** MATERIAL FOR THIS EXERCISE **
***

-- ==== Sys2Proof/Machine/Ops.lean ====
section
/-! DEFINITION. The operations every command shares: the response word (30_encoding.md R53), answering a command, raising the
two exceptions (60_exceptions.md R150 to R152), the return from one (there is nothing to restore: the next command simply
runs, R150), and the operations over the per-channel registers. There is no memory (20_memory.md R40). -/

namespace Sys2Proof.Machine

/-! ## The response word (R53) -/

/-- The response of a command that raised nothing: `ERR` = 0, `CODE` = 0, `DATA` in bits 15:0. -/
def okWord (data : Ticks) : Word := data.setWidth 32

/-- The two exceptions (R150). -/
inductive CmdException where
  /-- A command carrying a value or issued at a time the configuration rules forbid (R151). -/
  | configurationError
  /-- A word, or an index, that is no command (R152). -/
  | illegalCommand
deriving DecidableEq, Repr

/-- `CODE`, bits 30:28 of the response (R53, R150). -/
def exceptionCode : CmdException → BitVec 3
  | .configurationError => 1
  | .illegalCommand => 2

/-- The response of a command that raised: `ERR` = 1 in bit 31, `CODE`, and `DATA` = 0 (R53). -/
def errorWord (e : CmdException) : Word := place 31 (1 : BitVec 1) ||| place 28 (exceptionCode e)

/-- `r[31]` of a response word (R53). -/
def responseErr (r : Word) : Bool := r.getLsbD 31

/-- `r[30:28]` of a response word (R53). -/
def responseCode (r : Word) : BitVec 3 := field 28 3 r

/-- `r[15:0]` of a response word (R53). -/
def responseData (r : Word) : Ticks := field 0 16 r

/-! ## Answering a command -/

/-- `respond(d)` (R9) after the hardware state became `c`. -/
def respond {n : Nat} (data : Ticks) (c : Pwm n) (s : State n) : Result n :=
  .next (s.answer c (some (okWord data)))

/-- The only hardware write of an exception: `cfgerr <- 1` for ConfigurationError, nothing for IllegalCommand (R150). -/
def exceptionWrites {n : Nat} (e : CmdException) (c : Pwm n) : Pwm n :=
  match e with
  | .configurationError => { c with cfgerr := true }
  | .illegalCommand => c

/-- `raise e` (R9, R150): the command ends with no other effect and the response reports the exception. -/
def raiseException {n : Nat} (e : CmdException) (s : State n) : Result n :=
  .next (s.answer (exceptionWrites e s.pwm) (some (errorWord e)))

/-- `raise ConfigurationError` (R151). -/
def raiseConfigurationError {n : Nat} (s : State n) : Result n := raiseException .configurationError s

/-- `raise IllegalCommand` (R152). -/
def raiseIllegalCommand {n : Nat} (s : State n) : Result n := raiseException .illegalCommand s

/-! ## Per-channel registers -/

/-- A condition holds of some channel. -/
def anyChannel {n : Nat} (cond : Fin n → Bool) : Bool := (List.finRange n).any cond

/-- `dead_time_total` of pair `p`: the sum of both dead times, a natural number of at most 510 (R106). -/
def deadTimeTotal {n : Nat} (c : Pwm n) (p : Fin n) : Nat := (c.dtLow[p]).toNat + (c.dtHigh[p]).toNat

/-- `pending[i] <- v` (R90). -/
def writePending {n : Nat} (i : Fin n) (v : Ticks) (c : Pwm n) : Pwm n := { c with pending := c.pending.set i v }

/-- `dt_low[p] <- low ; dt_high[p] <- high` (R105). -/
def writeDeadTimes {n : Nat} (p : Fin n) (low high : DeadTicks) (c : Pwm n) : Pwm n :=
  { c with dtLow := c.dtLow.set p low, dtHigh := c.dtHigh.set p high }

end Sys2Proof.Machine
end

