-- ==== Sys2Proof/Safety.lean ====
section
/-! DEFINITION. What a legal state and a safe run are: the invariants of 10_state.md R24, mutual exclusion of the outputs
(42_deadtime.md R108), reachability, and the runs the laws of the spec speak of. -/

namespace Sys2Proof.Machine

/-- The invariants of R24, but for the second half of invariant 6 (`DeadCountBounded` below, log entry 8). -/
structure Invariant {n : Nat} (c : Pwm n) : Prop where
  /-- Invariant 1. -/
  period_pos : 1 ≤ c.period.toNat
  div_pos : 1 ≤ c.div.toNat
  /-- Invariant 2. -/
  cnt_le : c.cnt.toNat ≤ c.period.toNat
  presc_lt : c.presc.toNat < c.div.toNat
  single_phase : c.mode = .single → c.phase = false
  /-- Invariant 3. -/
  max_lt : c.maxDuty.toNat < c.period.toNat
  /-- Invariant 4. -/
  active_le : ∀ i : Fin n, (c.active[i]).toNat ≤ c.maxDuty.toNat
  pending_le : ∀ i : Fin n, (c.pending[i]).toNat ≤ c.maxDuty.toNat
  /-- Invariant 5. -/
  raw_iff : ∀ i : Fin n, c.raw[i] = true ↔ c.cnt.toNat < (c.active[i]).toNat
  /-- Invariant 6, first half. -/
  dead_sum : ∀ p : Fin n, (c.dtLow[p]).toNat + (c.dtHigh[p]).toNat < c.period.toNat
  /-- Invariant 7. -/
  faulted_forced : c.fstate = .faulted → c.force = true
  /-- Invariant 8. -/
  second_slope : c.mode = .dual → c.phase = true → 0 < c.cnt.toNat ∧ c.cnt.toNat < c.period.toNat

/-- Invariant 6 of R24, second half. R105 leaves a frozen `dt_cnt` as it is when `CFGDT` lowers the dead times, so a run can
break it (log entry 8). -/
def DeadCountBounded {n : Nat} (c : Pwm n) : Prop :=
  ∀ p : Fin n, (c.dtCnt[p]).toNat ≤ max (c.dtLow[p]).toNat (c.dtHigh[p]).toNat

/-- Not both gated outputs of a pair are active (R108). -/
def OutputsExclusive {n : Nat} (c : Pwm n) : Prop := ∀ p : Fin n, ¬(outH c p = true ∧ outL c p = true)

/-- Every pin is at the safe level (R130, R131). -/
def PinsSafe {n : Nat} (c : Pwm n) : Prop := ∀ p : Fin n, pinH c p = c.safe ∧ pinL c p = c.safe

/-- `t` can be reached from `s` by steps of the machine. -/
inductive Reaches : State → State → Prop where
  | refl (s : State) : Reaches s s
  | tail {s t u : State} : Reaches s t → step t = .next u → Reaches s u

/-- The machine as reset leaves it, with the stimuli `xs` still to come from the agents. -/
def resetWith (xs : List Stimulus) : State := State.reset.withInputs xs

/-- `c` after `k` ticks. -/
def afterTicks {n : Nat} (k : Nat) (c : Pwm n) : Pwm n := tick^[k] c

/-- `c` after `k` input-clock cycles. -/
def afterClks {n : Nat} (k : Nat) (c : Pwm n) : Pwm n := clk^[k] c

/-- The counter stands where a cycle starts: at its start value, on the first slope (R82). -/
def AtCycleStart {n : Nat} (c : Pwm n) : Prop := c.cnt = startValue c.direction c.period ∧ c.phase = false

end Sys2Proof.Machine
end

***

** HOW TO COMPLETE THIS TASK **
Nothing in the entries above should differ when you return them in full.

** ANSWER BOX **
-- ==== Sys2Proof/Machine/Ops.lean ====
section
/-! DEFINITION. The operations every command shares: the response word (30_encoding.md R53), answering a command, raising the
two exceptions (60_exceptions.md R150 to R152), the return from one (there is nothing to restore: the next command simply
runs, R150), and the operations over the per-channel registers. There is no memory (20_memory.md R40). -/

namespace Sys2Proof.Machine

/-! ## The response word (R53) -/

/-- The response of a command that raised nothing: `ERR` = 0, `CODE` = 0, `DATA` in bits 15:0. -/
def okWord (data : Ticks) : Word := data.setWidth 32

/-- The two exceptions (R150). -/
inductive CmdException where
  /-- A command carrying a value or issued at a time the configuration rules forbid (R151). -/
  | configurationError
  /-- A word, or an index, that is no command (R152). -/
  | illegalCommand
deriving DecidableEq, Repr

/-- `CODE`, bits 30:28 of the response (R53, R150). -/
def exceptionCode : CmdException → BitVec 3
  | .configurationError => 1
  | .illegalCommand => 2

/-- The response of a command that raised: `ERR` = 1 in bit 31, `CODE`, and `DATA` = 0 (R53). -/
def errorWord (e : CmdException) : Word := place 31 (1 : BitVec 1) ||| place 28 (exceptionCode e)

/-- `r[31]` of a response word (R53). -/
def responseErr (r : Word) : Bool := r.getLsbD 31

/-- `r[30:28]` of a response word (R53). -/
def responseCode (r : Word) : BitVec 3 := field 28 3 r

/-- `r[15:0]` of a response word (R53). -/
def responseData (r : Word) : Ticks := field 0 16 r

/-! ## Answering a command -/

/-- `respond(d)` (R9) after the hardware state became `c`. -/
def respond {n : Nat} (data : Ticks) (c : Pwm n) (s : State n) : Result n :=
  .next (s.answer c (some (okWord data)))

/-- The only hardware write of an exception: `cfgerr <- 1` for ConfigurationError, nothing for IllegalCommand (R150). -/
def exceptionWrites {n : Nat} (e : CmdException) (c : Pwm n) : Pwm n :=
  match e with
  | .configurationError => { c with cfgerr := true }
  | .illegalCommand => c

/-- `raise e` (R9, R150): the command ends with no other effect and the response reports the exception. -/
def raiseException {n : Nat} (e : CmdException) (s : State n) : Result n :=
  .next (s.answer (exceptionWrites e s.pwm) (some (errorWord e)))

/-- `raise ConfigurationError` (R151). -/
def raiseConfigurationError {n : Nat} (s : State n) : Result n := raiseException .configurationError s

/-- `raise IllegalCommand` (R152). -/
def raiseIllegalCommand {n : Nat} (s : State n) : Result n := raiseException .illegalCommand s

/-! ## Per-channel registers -/

/-- A condition holds of some channel. -/
def anyChannel {n : Nat} (cond : Fin n → Bool) : Bool := (List.finRange n).any cond

/-- `dead_time_total` of pair `p`: the sum of both dead times, a natural number of at most 510 (R106). -/
def deadTimeTotal {n : Nat} (c : Pwm n) (p : Fin n) : Nat := (c.dtLow[p]).toNat + (c.dtHigh[p]).toNat

/-- `pending[i] <- v` (R90). -/
def writePending {n : Nat} (i : Fin n) (v : Ticks) (c : Pwm n) : Pwm n := { c with pending := c.pending.set i v }

/-- `dt_low[p] <- low ; dt_high[p] <- high` (R105). -/
def writeDeadTimes {n : Nat} (p : Fin n) (low high : DeadTicks) (c : Pwm n) : Pwm n :=
  { c with dtLow := c.dtLow.set p low, dtHigh := c.dtHigh.set p high }

end Sys2Proof.Machine
end

-- ==== Sys2Proof/Safety.lean ====
section
/-! DEFINITION. What a legal state and a safe run are: the invariants of 10_state.md R24, mutual exclusion of the outputs
(42_deadtime.md R108), reachability, and the runs the laws of the spec speak of. -/

namespace Sys2Proof.Machine

/-- The invariants of R24, but for the second half of invariant 6 (`DeadCountBounded` below, log entry 8). -/
structure Invariant {n : Nat} (c : Pwm n) : Prop where
  /-- Invariant 1. -/
  period_pos : 1 ≤ c.period.toNat
  div_pos : 1 ≤ c.div.toNat
  /-- Invariant 2. -/
  cnt_le : c.cnt.toNat ≤ c.period.toNat
  presc_lt : c.presc.toNat < c.div.toNat
  single_phase : c.mode = .single → c.phase = false
  /-- Invariant 3. -/
  max_lt : c.maxDuty.toNat < c.period.toNat
  /-- Invariant 4. -/
  active_le : ∀ i : Fin n, (c.active[i]).toNat ≤ c.maxDuty.toNat
  pending_le : ∀ i : Fin n, (c.pending[i]).toNat ≤ c.maxDuty.toNat
  /-- Invariant 5. -/
  raw_iff : ∀ i : Fin n, c.raw[i] = true ↔ c.cnt.toNat < (c.active[i]).toNat
  /-- Invariant 6, first half. -/
  dead_sum : ∀ p : Fin n, (c.dtLow[p]).toNat + (c.dtHigh[p]).toNat < c.period.toNat
  /-- Invariant 7. -/
  faulted_forced : c.fstate = .faulted → c.force = true
  /-- Invariant 8. -/
  second_slope : c.mode = .dual → c.phase = true → 0 < c.cnt.toNat ∧ c.cnt.toNat < c.period.toNat

/-- Invariant 6 of R24, second half. R105 leaves a frozen `dt_cnt` as it is when `CFGDT` lowers the dead times, so a run can
break it (log entry 8). -/
def DeadCountBounded {n : Nat} (c : Pwm n) : Prop :=
  ∀ p : Fin n, (c.dtCnt[p]).toNat ≤ max (c.dtLow[p]).toNat (c.dtHigh[p]).toNat

/-- Not both gated outputs of a pair are active (R108). -/
def OutputsExclusive {n : Nat} (c : Pwm n) : Prop := ∀ p : Fin n, ¬(outH c p = true ∧ outL c p = true)

/-- Every pin is at the safe level (R130, R131). -/
def PinsSafe {n : Nat} (c : Pwm n) : Prop := ∀ p : Fin n, pinH c p = c.safe ∧ pinL c p = c.safe

/-- `t` can be reached from `s` by steps of the machine. -/
inductive Reaches : State → State → Prop where
  | refl (s : State) : Reaches s s
  | tail {s t u : State} : Reaches s t → step t = .next u → Reaches s u

/-- The machine as reset leaves it, with the stimuli `xs` still to come from the agents. -/
def resetWith (xs : List Stimulus) : State := State.reset.withInputs xs

/-- `c` after `k` ticks. -/
def afterTicks {n : Nat} (k : Nat) (c : Pwm n) : Pwm n := tick^[k] c

/-- `c` after `k` input-clock cycles. -/
def afterClks {n : Nat} (k : Nat) (c : Pwm n) : Pwm n := clk^[k] c

/-- The counter stands where a cycle starts: at its start value, on the first slope (R82). -/
def AtCycleStart {n : Nat} (c : Pwm n) : Prop := c.cnt = startValue c.direction c.period ∧ c.phase = false

end Sys2Proof.Machine
end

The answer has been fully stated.